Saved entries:

-- ==== Sys2Proof/WellFormed.lean ====
section
/-! DEFINITION. Which terms of the syntax are well formed.
An operand of `Instr` has exactly the width its format uses (30_encoding.md R62, R64), and R70 says that no operand
value and no command word is refused: EVERY term of `Instr` is well formed, by its type, the reserved opcodes
included, so there is no check on it. What can be ill formed is a textual command (R71): its operand may be missing,
superfluous or too large. -/

namespace Sys2Proof

/-- The check of R71 on a textual command: format N takes no operand; formats F and R take one in the range 0 to
2^32-1; format D takes one in the range 0 to 0xFFFF. No mnemonic has the format `reserved`. -/
def Command.wf (c : Command) : Bool :=
  match c.mnemonic.format, c.operand with
  | .n, none => true
  | .n, some _ => false
  | .f, some v => decide (v < 2 ^ 32)
  | .f, none => false
  | .d, some v => decide (v < 2 ^ 16)
  | .d, none => false
  | .r, some v => decide (v < 2 ^ 32)
  | .r, none => false
  | .reserved, _ => false

end Sys2Proof
end

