-- ==== Sys2Proof/Machine/Dispatch.lean ====
section
/-! DEFINITION. One command, executed (30_encoding.md R63): each arm calls the command's own meaning. -/

namespace Sys2Proof.Machine

def exec (i : Instr) (s : State) : Host.Outcome State Fault Refusal :=
  match i with
  | .init => Sys2Proof.Machine.execInit s
  | .setTo v => Sys2Proof.Machine.execSetTo v s
  | .setFrom v => Sys2Proof.Machine.execSetFrom v s
  | .setType v => Sys2Proof.Machine.execSetType v s
  | .setData value => Sys2Proof.Machine.execSetData value s
  | .getTo => Sys2Proof.Machine.execGetTo s
  | .getFrom => Sys2Proof.Machine.execGetFrom s
  | .getType => Sys2Proof.Machine.execGetType s
  | .getData => Sys2Proof.Machine.execGetData s
  | .calcCsum => Sys2Proof.Machine.execCalcCsum s
  | .verify => Sys2Proof.Machine.execVerify s
  | .getRaw => Sys2Proof.Machine.execGetRaw s
  | .setRaw raw => Sys2Proof.Machine.execSetRaw raw s
  | .reserved13 => Sys2Proof.Machine.execReserved13 s
  | .reserved14 => Sys2Proof.Machine.execReserved14 s
  | .reserved15 => Sys2Proof.Machine.execReserved15 s

end Sys2Proof.Machine
end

Work instruction: Each entry is to be retyped exactly as it appears.

Output for this exercise:
-- ==== Sys2Proof/WellFormed.lean ====
section
/-! DEFINITION. Which terms of the syntax are well formed.
An operand of `Instr` has exactly the width its format uses (30_encoding.md R62, R64), and R70 says that no operand
value and no command word is refused: EVERY term of `Instr` is well formed, by its type, the reserved opcodes
included, so there is no check on it. What can be ill formed is a textual command (R71): its operand may be missing,
superfluous or too large. -/

namespace Sys2Proof

/-- The check of R71 on a textual command: format N takes no operand; formats F and R take one in the range 0 to
2^32-1; format D takes one in the range 0 to 0xFFFF. No mnemonic has the format `reserved`. -/
def Command.wf (c : Command) : Bool :=
  match c.mnemonic.format, c.operand with
  | .n, none => true
  | .n, some _ => false
  | .f, some v => decide (v < 2 ^ 32)
  | .f, none => false
  | .d, some v => decide (v < 2 ^ 16)
  | .d, none => false
  | .r, some v => decide (v < 2 ^ 32)
  | .r, none => false
  | .reserved, _ => false

end Sys2Proof
end

-- ==== Sys2Proof/Machine/Dispatch.lean ====
section
/-! DEFINITION. One command, executed (30_encoding.md R63): each arm calls the command's own meaning. -/

namespace Sys2Proof.Machine

def exec (i : Instr) (s : State) : Host.Outcome State Fault Refusal :=
  match i with
  | .init => Sys2Proof.Machine.execInit s
  | .setTo v => Sys2Proof.Machine.execSetTo v s
  | .setFrom v => Sys2Proof.Machine.execSetFrom v s
  | .setType v => Sys2Proof.Machine.execSetType v s
  | .setData value => Sys2Proof.Machine.execSetData value s
  | .getTo => Sys2Proof.Machine.execGetTo s
  | .getFrom => Sys2Proof.Machine.execGetFrom s
  | .getType => Sys2Proof.Machine.execGetType s
  | .getData => Sys2Proof.Machine.execGetData s
  | .calcCsum => Sys2Proof.Machine.execCalcCsum s
  | .verify => Sys2Proof.Machine.execVerify s
  | .getRaw => Sys2Proof.Machine.execGetRaw s
  | .setRaw raw => Sys2Proof.Machine.execSetRaw raw s
  | .reserved13 => Sys2Proof.Machine.execReserved13 s
  | .reserved14 => Sys2Proof.Machine.execReserved14 s
  | .reserved15 => Sys2Proof.Machine.execReserved15 s

end Sys2Proof.Machine
end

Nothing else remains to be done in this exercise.